毎週金曜日に更新します。基本、1話完結ですので何話からでも読み始めることができます!

<あらすじ>

電車で謎のおっさんに殴られる。
学校創立以来の大事件を起こす。
迷子の末、線路を爆走。

門限18時、冴えない高校1年生のとっしーと、
「おもしろければ何でもええ」笑い至上主義のボブとキャプテンの出会いが化学反応を起こし退屈な日常に奇跡を起こします。

無茶振りに戸惑い、泣き喚きながらも、持ち前の行動力を発揮していくとっしーは、数々のイベントをこなし、高校デビューを果たします。

そしてぼくら3人は、毎日、22時頃まで共に過ごすホモ集団へ… 蜜月の3人を待ち受けるのは、次々と起こる謎イベント...

死を覚悟した高さ10mの橋に架かる線路を歩くことを乗り越えた先に待つものは…?

そして9年3か月の片思いは、悲劇の結末へ…
いや、その結末こそが、喜劇の始まりでした。

アウグストゥス
「この人生の喜劇で自分の役を最後までうまく演じたとは思わないか?この芝居がお気に召したのなら、どうか拍手喝采を」 



この作品のジャンルは「喜劇」、「コメディ」です。
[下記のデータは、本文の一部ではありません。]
-- ==== Sys2Proof/Machine/Replies.lean ====
section
/-! DEFINITION. What the answer to a page request, or new room for one, does to the lanes that waited for it (R258, R311, R319,
R365, R367, R421). -/

namespace Sys2Proof.Machine

open Sys2Proof

/-- Where an instruction that waits is taken up again: the path that holds its lanes. -/
def pendCtx (s : State) (uid k : Nat) (d : Pend) : Option Ctx :=
  match unit? s uid, strand? s uid k with
  | some w, some t =>
    match launch? s w.lid, (t.paths.zipIdx).find? (fun e => e.1.pc == d.pc && e.1.lanes &&& d.lanes != 0) with
    | some l, some (p, i) => some ⟨uid, k, w, t, i, p, l, d.lanes, s.clock⟩
    | _, _ => none
  | _, _ => none

/-- What lanes of a waiting copy probe, with the rights they need: copies, and an `nmcopy` to global memory (R292, R319). -/
def probeAsk (x : Ctx) (s : State) (i : Instr) : Option (Rights × List CLane) :=
  match i with
  | .nmcopy _ _ _ o =>
    let n := 192 * (copyRange x o.c).2
    (nmDests x n (readAddr x o.a .null .null)).toOption.map (fun ds => (.write, nmRuns x n ds))
  | _ => (copyAsk x s i).map (fun q => (q.need, q.lanes))

/-- Is an instruction of the strand that issued before a waiting one not complete (R83)? -/
def earlierThan (s : State) (uid k : Nat) (d : Pend) : Bool :=
  match unit? s uid, strand? s uid k with
  | some w, some t => earlierWork s w.core uid k { t with pends := t.pends.filter (fun e => decide (e.id < d.id)) }
  | _, _ => false

/-- Lanes `m` of an instruction that is to issue again: a copy probes them at once (R319); once no lane waits the instruction goes
on. `left` are the lanes still parked. A fault is raised precisely: until the strand's earlier instructions have completed its lanes wait,
and are probed again (R83, R319). -/
def probeAgain (s : State) (uid k : Nat) (d : Pend) (m : LaneMask) (left : Tbl (Nat × Bool)) : State :=
  match (pendCtx s uid k d).bind (fun x => (probeAsk x s d.instr).map (fun q => (x, q))) with
  | none => releaseParked s uid k d left
  | some (x, need, ls) =>
    match probeLanes s x need (ls.filter (fun q => lane m q.lane)) with
    | (.error f, s) =>
      if (preciseCode f.code && earlierThan s uid k d) || !recordRoom s x.w.lid then
        releaseParked s uid k d ((lanesOf m).foldl (fun acc l => Tbl.put acc l (roomTag, false)) left)
      else laterFault (setStrand s uid k (fun t => stopParked t d.id)) uid k d.pc f
    | (.ok (_, misses), s) =>
      let r := postReqs s x.l.fn (dieOfCore x.w.core) need misses
      releaseParked r.2 uid k d (r.1.foldl (fun acc e => Tbl.put acc e.1 e.2) left)

/-- Lanes `m` of a waiting `launch` are taken again; those of `failed` are refused (R311, R477). -/
def launchAgain (s : State) (uid k : Nat) (d : Pend) (o : Ops) (m failed : LaneMask) (left : Tbl (Nat × Bool)) : State :=
  match pendCtx s uid k d with
  | none => s
  | some x =>
    let r0 := pendRun s { d with parked := left }
    let r := (lanesOf m).foldl (launchLane x (readAddr x o.a .null .null)) { r0 with failed := r0.failed ||| failed }
    setStrand r.s uid k (fun t =>
      let t := setPend t d.id (runPend r)
      if r.parked.isEmpty then mapPaths t d.lanes (fun p => if p.st = .fault then { p with st := .run } else p) else t)

/-- Lanes `m` of an outstanding instruction, which no longer wait, are taken again at once; the others wait on (R258, R367). -/
def replayPend (s : State) (uid k : Nat) (d : Pend) (m : LaneMask) : State :=
  let left := d.parked.filter (fun e => !lane m e.1)
  if m = 0 then s
  else if !d.reissue then replayLanes s uid k d m left
  else
    match d.instr with
    | .launch _ o => launchAgain s uid k d o m 0 left
    | _ => probeAgain s uid k d m left

/-- The lanes of an outstanding instruction whose request satisfies a test. -/
def waitingOn (d : Pend) (q : Nat × Bool → Bool) : LaneMask := maskOf (fun l => (Tbl.find? d.parked l).any q)

/-- The lanes that wait on a failed request take its fault (R367); a lane of `launch` is refused (R477). -/
def failWaiting (s : State) (uid k : Nat) (d : Pend) (tag : Nat) (pfq : Bool) (code : Nat) : State :=
  match d.reissue, d.instr with
  | true, .launch _ o =>
    let m := waitingOn d (· == (tag, pfq))
    launchAgain s uid k d o m m (d.parked.filter (fun e => !lane m e.1))
  | _, _ => failPend s uid k d tag pfq code

/-- Acts on an outstanding instruction of a strand, as it stands. -/
def withPend (s : State) (uid k id : Nat) (f : Pend → State) : State :=
  match (strand? s uid k).bind (fun t => t.pends.find? (fun d => d.id == id)) with
  | some d => f d
  | none => s

/-- Lanes whose request found no room try again (R365). -/
def retryRoom (s : State) (uid k : Nat) : State :=
  match strand? s uid k with
  | none => s
  | some t => t.pends.foldl (fun s d => withPend s uid k d.id (fun d =>
      replayPend s uid k d (waitingOn d (fun e => e.1 == roomTag)))) s

end Sys2Proof.Machine
end

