-- ==== Sys2Proof/Machine/Dispatch.lean ====
section
/-! DEFINITION. One arm per constructor: the meaning of every instruction, host command and machine event. -/

namespace Sys2Proof.Machine

open Sys2Proof
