-- ==== Sys2Proof/Machine/Registers.lean ====
section
/-! DEFINITION. What the registers of a register file read as (R4, R443). A read changes nothing, except PRQ_POP, which is a
command of its own. -/

namespace Sys2Proof.Machine

open Sys2Proof

/-- DEVICE_STATUS (R452). -/
def deviceStatus (s : State) : Nat := s.dev.stage % 8 + (if s.dev.ready then 8 else 0) + (s.dev.failcode % 256) * 256

/-- Free entries of a function's job queue (R299). -/
def jobFree (s : State) (fn : Nat) : Nat := 16 - (s.jobs.filter (fun e => e.1 / 16 == fn)).length

/-- JOB_STATUS (R299, R445). -/
def jobStatus (s : State) (fn : Nat) : Nat :=
  let dropped := if isPf fn then (partOf s (fn - 128)).pfDropped else (fnOf s fn).dropped
  jobFree s fn + (if dropped then 32 else 0)

/-- One bit for each routine that satisfies a test (R343). -/
def routineBits (t : Tbl Routine) (p : Routine → Bool) : Nat :=
  (t.filter (fun e => decide (e.1 < 6) && p e.2)).foldl (fun a e => a + 2 ^ e.1) 0

/-- REEVE_STATUS (R343). -/
def reeveStatus (s : State) (fn : Nat) : Nat :=
  let q := partOf s (fn - 128)
  let f := fnOf s fn
  let r : Tbl Routine × Nat × Bool :=
    if isPf fn then (q.hostRoutines, q.hostLastcode, q.hostLoading.isSome) else (f.routines, f.lastcode, f.loading.isSome)
  routineBits r.1 (fun _ => true) + routineBits r.1 (·.suspended) * 2 ^ 8 + (r.2.1 % 16) * 2 ^ 16 + (if r.2.2 then 2 ^ 20 else 0)

/-- STATE of a partition (R371). -/
def PartSt.code : PartSt → Nat
  | .free => 0 | .reassign => 1 | .release => 2 | .live => 3 | .drain => 4 | .scrub => 5

/-- A partition-table entry (R371). -/
def partEntry (s : State) (p : Nat) : Nat :=
  let q := partOf s p
  if q.st = .free then 0
  else
    q.st.code + (if q.dir && q.st != .live then 8 else 0) + (if q.span then 16 else 0) + (q.first % 256) * 2 ^ 5 + (q.count % 32) * 2 ^ 13
      + q.owner.toNat * 2 ^ 32 + (q.clog % 32) * 2 ^ 64 + (q.cbase % 2 ^ 11) * 2 ^ 69 + ((boundVfs s p).length % 16) * 2 ^ 80
      + (q.eng % 8) * 2 ^ 84

/-- CXL_WINw: PORT is fixed (R447). -/
def cxlBits (s : State) (w : Nat) : Nat :=
  let c := Tbl.getD s.cxl w {}
  (if c.valid then 1 else 0) + (w / 4) * 2 + (c.part % 64) * 4 + (c.first % 2 ^ 32) * 2 ^ 8 + (c.pages % 2 ^ 32) * 2 ^ 40

/-- The records of a job-queue entry, which stay readable until the entry is reused (R403): its own, that of its current phase,
and those of the phase's graphs. -/
def jobRecords (s : State) (r : JobRef) : Option (Rec × Rec × List Rec) :=
  match job? s r with
  | some j => some (j.recd, j.phaseRec, j.graphs.map (·.recd))
  | none => Tbl.find? s.endedJobs (jobKey r)

def jobRecord (s : State) (r : JobRef) : Nat := match jobRecords s r with | some x => recBits x.1 | none => 0
def phaseRecord (s : State) (r : JobRef) : Nat := match jobRecords s r with | some x => recBits x.2.1 | none => 0
def graphRecord (s : State) (r : JobRef) (g : Nat) : Nat :=
  match (jobRecords s r).bind (fun x => x.2.2[g]?) with
  | some x => recBits x
  | none => 0

/-- The record of a launch handle, until the handle is reused (R403). -/
def launchRecordOf (s : State) (fn h : Nat) : Nat :=
  match launchRec? s (lidOf fn h) with
  | some r => recBits r
  | none => 0

/-- A register of a file: its offset, its width in bytes and its value. -/
structure RegView where
  base : Nat
  width : Nat
  bits : Nat
deriving DecidableEq, Repr

/-- The register of an array of `n` registers of `w` bytes from `base` on that covers an offset. -/
def arrayView (base w n off : Nat) (f : Nat → Nat) : Option RegView :=
  if base ≤ off ∧ off < base + w * n then
    let i := (off - base) / w
    some ⟨base + w * i, w, f i⟩
  else none

/-- Registers that both files hold (R443). A write-only register reads 0 (R4). -/
def commonView (s : State) (fn off : Nat) : Option RegView :=
  if off = 0 then some ⟨0, 8, deviceStatus s⟩
  else if off = 0x10 then some ⟨0x10, 4, jobStatus s fn⟩
  else if off = 0x30 then some ⟨0x30, 4, reeveStatus s fn⟩
  else
    (arrayView 0x800 16 16 off (fun e => jobRecord s ⟨fn, e⟩)).orElse fun _ =>
    (arrayView 0xA00 16 16 off (fun e => phaseRecord s ⟨fn, e⟩)).orElse fun _ =>
    (arrayView 0x10000 16 1024 off (fun i => graphRecord s ⟨fn, i / 64⟩ (i % 64))).orElse fun _ =>
    arrayView 0x100000 16 65536 off (fun h => launchRecordOf s fn h)

def vfView (s : State) (vf off : Nat) : Option RegView :=
  if off = 0x18 then some ⟨0x18, 8, (fnOf s vf).s1root.toNat % 2 ^ 53⟩
  else if off = 0x20 then some ⟨0x20, 8, if tlbInvBusy s vf then 1 else 0⟩
  else none

def pfView (s : State) (off : Nat) : Option RegView :=
  if off = 0x70 then some ⟨0x70, 8, s.pfPart⟩
  else
    (arrayView 0x100 16 8 off (cxlBits s)).orElse fun _ =>
    (arrayView 0x1000 16 64 off (partEntry s)).orElse fun _ =>
    (arrayView 0x2000 8 256 off (fun i => (Tbl.getD s.peerMap i 0).toNat)).orElse fun _ =>
    (arrayView 0x4000 32 64 off (fun g => (Tbl.getD s.mcast g 0).toNat)).orElse fun _ =>
    arrayView 0x6000 8 64 off (fun p => (partOf s p).railVote.toNat)

/-- The register of a function's file at an offset. Before READY only DEVICE_STATUS of the PF reads (R452), and nothing
reads over a host port that is down; while a reset of a VF runs its file is closed and reads 0 (log 129). -/
def regView (s : State) (fn : Fn) (off : Nat) : Option RegView :=
  let c := fnNow s fn
  if !fnOpen s c then (if off = 0 && isPf c && linkUp s 36 then some ⟨0, 8, deviceStatus s⟩ else none)
  else (commonView s c off).orElse fun _ => (match fn with | .pf => pfView s off | .vf n => vfView s n.val off)

/-- A read of `n` bytes at an offset of a register file (R443): 0 outside the registers, and where the access is narrower than a
64-bit register; a wider register may be read in aligned parts of 8 bytes (log 129). -/
def readRegister (s : State) (fn : Fn) (off n : Nat) : Nat :=
  match regView s fn off with
  | none => 0
  | some v =>
    if v.width ≤ 8 then (if off = v.base ∧ v.width ≤ n ∧ n ≤ 8 then v.bits else 0)
    else if 8 ≤ n ∧ off % 8 = 0 ∧ off + n ≤ v.base + v.width then fld v.bits (8 * (off - v.base)) (8 * n)
    else 0

end Sys2Proof.Machine
end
読者が幸せになる作品を目指します!

金曜日の「俺たちバグジー親衛隊」がみなさんの週末に欠かせないものになり、「今週もよく頑張った!また明日から頑張っていこう!」とみんなの心が軽くなって、笑顔になれる作品を執筆していきます!


 物書きとしては初心者で、稚拙な表現も多々ありますので、感想や指摘点はコメント欄でどんどん教えてほしいと思っています!
 喜劇の物語の完結まで、一生懸命執筆しますので、応援よろしくお願いします!

また、他にも投資、音楽、サブカルチャー、社会問題への提言など幅広い話題の記事をアップしています。よろしくお願いいたします!
 夢は、書籍化→映画化!!!
日本に「俺バグ旋風」を巻き起こします!!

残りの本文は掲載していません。